** Opening Data for review block **
-- ==== Sys2Proof/Laws/Step.lean ====
section
/-! SUPPORT. What a step can do, said once: the five ways it completes, and what it leaves of each part of the state, so that
an invariant of the step is shown without unfolding it. -/

namespace Sys2Proof.Machine

/-- The state in which the instruction of a step executes: after the host's events and the wake from HALT (R440, R441). -/
def State.atFetch (s : State) : State := (hostPhase s).wake

/-- The five ways a step completes (R440, R441). -/
inductive StepEffect (s t : State) : Prop where
  | dead (fatal : s.ctl.runState = .fatal) (eq : t = s)
  | stopped (run : s.ctl.runState ≠ .fatal) (stop : (hostPhase s).ctl.runState = .stopped) (eq : t = hostPhase s)
  | dispatched (run : s.atFetch.ctl.runState = .running ∨ s.atFetch.ctl.runState = .halted)
      (deliverable : s.atFetch.dispatches = true) (eq : t = s.atFetch.dispatchInterrupt.advance 20)
  | idle (halted : s.atFetch.ctl.runState = .halted) (quiet : s.atFetch.dispatches = false)
      (eq : t = s.atFetch.advance 4)
  | executed (f : State → State) (run : s.atFetch.ctl.runState = .running) (quiet : s.atFetch.dispatches = false)
      (means : Means s.atFetch.fetchInstr f)
      (eq : t = (f s.atFetch).afterExecute (instrCycles s.atFetch.fetchInstr s.atFetch))

theorem wake_runState (s : State) : s.wake.ctl.runState = s.ctl.runState ∨
    s.ctl.runState = .halted ∧ s.wake.ctl.runState = .running := by
  unfold State.wake
  split
  · rename_i h
    exact .inr ⟨h.1, rfl⟩
  · exact .inl rfl

/-- The wake changes the run state alone. -/
theorem wake_effect (s : State) : s.wake = { s with ctl := { s.ctl with runState := s.wake.ctl.runState } } := by
  unfold State.wake
  split <;> rfl

/-- Every step completes in one of the five ways. -/
theorem step_effect {s t : State} (h : step s = .next t) : StepEffect s t := by
  unfold step startStep at h
  by_cases hf : s.ctl.runState = .fatal
  · rw [if_pos hf] at h
    exact .dead hf (Host.Outcome.next.inj h).symm
  rw [if_neg hf] at h
  dsimp only at h
  by_cases hs : (hostPhase s).ctl.runState = .stopped
  · rw [if_pos hs] at h
    exact .stopped hf hs (Host.Outcome.next.inj h).symm
  rw [if_neg hs] at h
  have hnf : (hostPhase s).ctl.runState ≠ .fatal := by
    obtain ⟨_, _, r, heq, hr⟩ := hostPhase_effect s
    rw [heq]
    dsimp only
    rcases hr with rfl | ⟨-, rfl⟩
    · exact hf
    · simp
  have hrun : s.atFetch.ctl.runState = .running ∨ s.atFetch.ctl.runState = .halted := by
    rcases wake_runState (hostPhase s) with h1 | ⟨-, h1⟩
    · cases hr : (hostPhase s).ctl.runState
      · exact .inl (h1.trans hr)
      · exact .inr (h1.trans hr)
      · exact absurd hr hs
      · exact absurd hr hnf
    · exact .inl h1
  by_cases hd : s.atFetch.dispatches = true
  · rw [if_pos (show (hostPhase s).wake.dispatches = true from hd)] at h
    exact .dispatched hrun hd (Host.Outcome.next.inj h).symm
  rw [if_neg (show ¬ (hostPhase s).wake.dispatches = true from hd)] at h
  have hq : s.atFetch.dispatches = false := by simpa using hd
  by_cases hh : s.atFetch.ctl.runState = .halted
  · rw [if_pos (show (hostPhase s).wake.ctl.runState = .halted from hh)] at h
    exact .idle hh hq (Host.Outcome.next.inj h).symm
  rw [if_neg (show ¬ (hostPhase s).wake.ctl.runState = .halted from hh)] at h
  obtain ⟨f, hm⟩ := means_exists s.atFetch.fetchInstr
  refine .executed f (hrun.resolve_right hh) hq hm ?_
  have he := exec_of_means hm s.atFetch
  change completeStep s.atFetch.fetchInstr s.atFetch (exec s.atFetch.fetchInstr s.atFetch) = .next t at h
  rw [he] at h
  exact (Host.Outcome.next.inj h).symm

/-- A state about to execute runs the instruction at PC. -/
theorem step_of_aboutToExecute {s : State} (h : AboutToExecute s) {t : State} (ht : exec s.fetchInstr s = .next t) :
    step s = .next (t.afterExecute (instrCycles s.fetchInstr s)) := by
  obtain ⟨h1, h2, h3⟩ := h
  have e1 : hostPhase s = s := by unfold hostPhase; rw [h2]
  have e2 : s.wake = s := by unfold State.wake; rw [h1]; simp
  have e3 : startStep s = .execute s := by unfold startStep; simp [h1, e1, e2, h3]
  unfold step
  rw [e3]
  dsimp only
  rw [ht]
  rfl

/-- The bus after what follows an instruction: as it was, or advanced. -/
theorem afterExecute_bus (s : State) (n : Nat) :
    (s.afterExecute n).bus = s.bus ∨ (s.afterExecute n).bus = advanceDevices n s.bus := by
  unfold State.afterExecute
  split
  · exact .inl rfl
  · have h : s.eiBookkeeping.bus = s.bus := by unfold State.eiBookkeeping; split <;> rfl
    dsimp only
    split
    · exact .inl h
    · exact .inr (by show advanceDevices n s.eiBookkeeping.bus = _; rw [h])

/-- A property of the bus that every store, every advance of the devices and every change of IF and the buttons keeps is
kept by every step. -/
theorem step_bus_induct {P : Bus → Prop} (store : ∀ b a v, P b → P (b.write a v))
    (advance : ∀ n b, P b → P (advanceDevices n b))
    (latch : ∀ b f m, P b → P { b with intFlag := f, joypad := { b.joypad with buttons := m } })
    {s t : State} (h : step s = .next t) (hs : P s.bus) : P t.bus := by
  have hh : P (hostPhase s).bus := by
    obtain ⟨m, f, r, heq, -⟩ := hostPhase_effect s
    rw [heq]
    exact latch _ _ _ hs
  have ha : P s.atFetch.bus := by
    unfold State.atFetch
    rw [wake_effect]
    exact hh
  rcases step_effect h with ⟨-, rfl⟩ | ⟨-, -, rfl⟩ | ⟨-, -, rfl⟩ | ⟨-, -, rfl⟩ | ⟨f, -, -, hm, rfl⟩
  · exact hs
  · exact hh
  · refine advance 20 _ ?_
    exact store _ _ _ (store _ _ _ (latch _ _ s.atFetch.bus.joypad.buttons ha))
  · exact advance 4 _ ha
  · have hf : P (f s.atFetch).bus := by
      obtain ⟨ws, -, heq⟩ := means_stores hm s.atFetch
      rw [heq]
      exact Bus.storeAll_induct store ws ha
    rcases afterExecute_bus (f s.atFetch) (instrCycles s.atFetch.fetchInstr s.atFetch) with heq | heq
    · rw [heq]; exact hf
    · rw [heq]; exact advance _ _ hf

end Sys2Proof.Machine
end

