/-- V-L8-13. -/
theorem test_ldh_a_memC :
    (StepCase.mk [0xF2] 8 []
      { Cpu.reset with pc := 0xC000, a := 0x00, c := 0x0F }
      (fun cpu => { cpu with a := 0xE0, flags := flagsOf 0xB0, pc := 0xC001 }) []).passes = true := by decide +kernel

/-- V-L8-14. -/
theorem test_ldh_memC_a :
    (StepCase.mk [0xE2] 8 []
      { Cpu.reset with pc := 0xC000, a := 0xFF, c := 0x0F }
      (fun cpu => { cpu with flags := flagsOf 0xB0, pc := 0xC001 }) [(0xFF0F, 0xFF)]).passes = true := by decide +kernel

/-- V-L8-16. -/
theorem test_ld_memHl_b_to_rom :
    (StepCase.mk [0x70] 8 []
      { Cpu.reset with pc := 0xC000, b := 0x55, h := 0x20, l := 0x00 }
      (fun cpu => { cpu with flags := flagsOf 0xB0, pc := 0xC001 }) [(0x2000, 0x00)]).passes = true := by decide +kernel

/-- V-L8-17. -/
theorem test_ld_a_n :
    (StepCase.mk [0x3E, 0xFF] 8 []
      { Cpu.reset with pc := 0xC000, a := 0x00 }
      (fun cpu => { cpu with a := 0xFF, flags := flagsOf 0xB0, pc := 0xC002 }) []).passes = true := by decide +kernel

/-! ### 16-bit loads (41_load16.md) -/

/-- V-L16-1. -/
theorem test_ld_bc_nn :
    (StepCase.mk [0x01, 0x34, 0x12] 12 []
      { Cpu.reset with pc := 0xC000 }
      (fun cpu => { cpu with flags := flagsOf 0xB0, b := 0x12, c := 0x34, pc := 0xC003 }) []).passes = true := by decide +kernel

/-- V-L16-3. -/
theorem test_ld_memNn_sp :
    (StepCase.mk [0x08, 0x00, 0xC1] 20 []
      { Cpu.reset with pc := 0xC000, sp := 0xFFF8 }
      (fun cpu => { cpu with flags := flagsOf 0xB0, pc := 0xC003 }) [(0xC100, 0xF8), (0xC101, 0xFF)]).passes = true := by decide +kernel

/-- V-L16-4. -/
theorem test_ld_sp_hl :
    (StepCase.mk [0xF9] 8 []
      { Cpu.reset with pc := 0xC000, h := 0xD1, l := 0x23 }
      (fun cpu => { cpu with flags := flagsOf 0xB0, sp := 0xD123, pc := 0xC001 }) []).passes = true := by decide +kernel

/-- V-L16-8. -/
theorem test_ld_hl_spE_negative :
    (StepCase.mk [0xF8, 0xFF] 12 []
      { Cpu.reset with pc := 0xC000, sp := 0x0001 }
      (fun cpu => { cpu with flags := flagsOf 0x30, h := 0x00, l := 0x00, pc := 0xC002 }) []).passes = true := by decide +kernel

/-- V-L16-11. -/
theorem test_push_af :
    (StepCase.mk [0xF5] 16 []
      { Cpu.reset with pc := 0xC000, a := 0xAA, flags := flagsOf 0x50, sp := 0xD000 }
      (fun cpu => { cpu with flags := flagsOf 0x50, sp := 0xCFFE, pc := 0xC001 }) [(0xCFFF, 0xAA), (0xCFFE, 0x50)]).passes = true := by decide +kernel

/-- V-L16-12. -/
theorem test_pop_af_drops_low_bits :
    (StepCase.mk [0xF1] 12 [(0xD000, 0xFF), (0xD001, 0x12)]
      { Cpu.reset with pc := 0xC000, sp := 0xD000 }
      (fun cpu => { cpu with a := 0x12, flags := flagsOf 0xF0, sp := 0xD002, pc := 0xC001 }) []).passes = true := by decide +kernel

/-- V-L16-14. -/
theorem test_push_wraps :
    (StepCase.mk [0xC5] 16 []
      { Cpu.reset with pc := 0xC000, b := 0x12, c := 0x15, sp := 0x0001 }
      (fun cpu => { cpu with flags := flagsOf 0xB0, sp := 0xFFFF, pc := 0xC001 }) [(0x0000, 0x00), (0xFFFF, 0x15)]).passes = true := by decide +kernel

/-- V-L16-15. -/
theorem test_pop_wraps :
    (StepCase.mk [0xE1] 12 [(0xFFFF, 0x1F)]
      { Cpu.reset with pc := 0xC000, sp := 0xFFFF }
      (fun cpu => { cpu with flags := flagsOf 0xB0, h := 0x00, l := 0x1F, sp := 0x0001, pc := 0xC001 }) []).passes = true := by decide +kernel

/-! ### 8-bit arithmetic (42_alu8.md) -/

/-- V-A8-2. -/
theorem test_add_half_carry :
    (StepCase.mk [0x80] 4 []
      { Cpu.reset with pc := 0xC000, a := 0x0F, b := 0x01 }
      (fun cpu => { cpu with a := 0x10, flags := flagsOf 0x20, pc := 0xC001 }) []).passes = true := by decide +kernel

/-- V-A8-6. -/
theorem test_add_memHl :
    (StepCase.mk [0x86] 8 [(0xC100, 0x12)]
      { Cpu.reset with pc := 0xC000, a := 0x3C, h := 0xC1, l := 0x00 }
      (fun cpu => { cpu with a := 0x4E, flags := flagsOf 0x00, pc := 0xC001 }) []).passes = true := by decide +kernel

/-- V-A8-8. -/
theorem test_adc_carry_alone :
    (StepCase.mk [0x88] 4 []
      { Cpu.reset with pc := 0xC000, a := 0xFF, b := 0x00, flags := flagsOf 0x10 }
      (fun cpu => { cpu with a := 0x00, flags := flagsOf 0xB0, pc := 0xC001 }) []).passes = true := by decide +kernel

/-- V-A8-9. -/
theorem test_adc_n :
    (StepCase.mk [0xCE, 0x0F] 8 []
      { Cpu.reset with pc := 0xC000, a := 0x00, flags := flagsOf 0x10 }
      (fun cpu => { cpu with a := 0x10, flags := flagsOf 0x20, pc := 0xC002 }) []).passes = true := by decide +kernel

/-- V-A8-11. -/
theorem test_sub_half_borrow :
    (StepCase.mk [0xD6, 0x0F] 8 []
      { Cpu.reset with pc := 0xC000, a := 0x3E }
      (fun cpu => { cpu with a := 0x2F, flags := flagsOf 0x60, pc := 0xC002 }) []).passes = true := by decide +kernel

/-- V-A8-12. -/
theorem test_sub_memHl :
    (StepCase.mk [0x96] 8 [(0xC100, 0x40)]
      { Cpu.reset with pc := 0xC000, a := 0x3E, h := 0xC1, l := 0x00 }
      (fun cpu => { cpu with a := 0xFE, flags := flagsOf 0x50, pc := 0xC001 }) []).passes = true := by decide +kernel

/-- V-A8-14. -/
theorem test_sbc_n_all :
    (StepCase.mk [0xDE, 0xFF] 8 []
      { Cpu.reset with pc := 0xC000, a := 0x00, flags := flagsOf 0x10 }
      (fun cpu => { cpu with a := 0x00, flags := flagsOf 0xF0, pc := 0xC002 }) []).passes = true := by decide +kernel

/-- V-A8-15. -/
theorem test_sbc_n_half :
    (StepCase.mk [0xDE, 0x0F] 8 []
      { Cpu.reset with pc := 0xC000, a := 0x10, flags := flagsOf 0x10 }
      (fun cpu => { cpu with a := 0x00, flags := flagsOf 0xE0, pc := 0xC002 }) []).passes = true := by decide +kernel

/-- V-A8-16. -/
theorem test_and_l :
    (StepCase.mk [0xA5] 4 []
      { Cpu.reset with pc := 0xC000, a := 0x5A, l := 0x3F }
      (fun cpu => { cpu with a := 0x1A, flags := flagsOf 0x20, pc := 0xC001 }) []).passes = true := by decide +kernel

/-- V-A8-18. -/
theorem test_xor_a :
    (StepCase.mk [0xAF] 4 []
      { Cpu.reset with pc := 0xC000, a := 0xFF, flags := flagsOf 0xF0 }
      (fun cpu => { cpu with a := 0x00, flags := flagsOf 0x80, pc := 0xC001 }) []).passes = true := by decide +kernel

/-- V-A8-21. -/
theorem test_or_n :
    (StepCase.mk [0xF6, 0x03] 8 []
      { Cpu.reset with pc := 0xC000, a := 0x5A }
      (fun cpu => { cpu with a := 0x5B, flags := flagsOf 0x00, pc := 0xC002 }) []).passes = true := by decide +kernel

/-- V-A8-24. -/
theorem test_cp_memHl :
    (StepCase.mk [0xBE] 8 [(0xC100, 0x40)]
      { Cpu.reset with pc := 0xC000, a := 0x3C, h := 0xC1, l := 0x00 }
      (fun cpu => { cpu with flags := flagsOf 0x50, pc := 0xC001 }) []).passes = true := by decide +kernel

/-- V-A8-25. -/
theorem test_inc_a_keeps_carry :
    (StepCase.mk [0x3C] 4 []
      { Cpu.reset with pc := 0xC000, a := 0xFF, flags := flagsOf 0x10 }
      (fun cpu => { cpu with a := 0x00, flags := flagsOf 0xB0, pc := 0xC001 }) []).passes = true := by decide +kernel

/-- V-A8-28. -/
theorem test_dec_l_wraps :
    (StepCase.mk [0x2D] 4 []
      { Cpu.reset with pc := 0xC000, l := 0x00, flags := flagsOf 0x00 }
      (fun cpu => { cpu with flags := flagsOf 0x60, l := 0xFF, pc := 0xC001 }) []).passes = true := by decide +kernel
** Closing Data for review block **
→ **Exercise description**: Once you have located every line with the word "instrCycles" in the material above, list those lines.

→ **Output of the exercise**:
      (eq : t = (f s.atFetch).afterExecute (instrCycles s.atFetch.fetchInstr s.atFetch))
    step s = .next (t.afterExecute (instrCycles s.fetchInstr s)) := by
    rcases afterExecute_bus (f s.atFetch) (instrCycles s.atFetch.fetchInstr s.atFetch) with heq | heq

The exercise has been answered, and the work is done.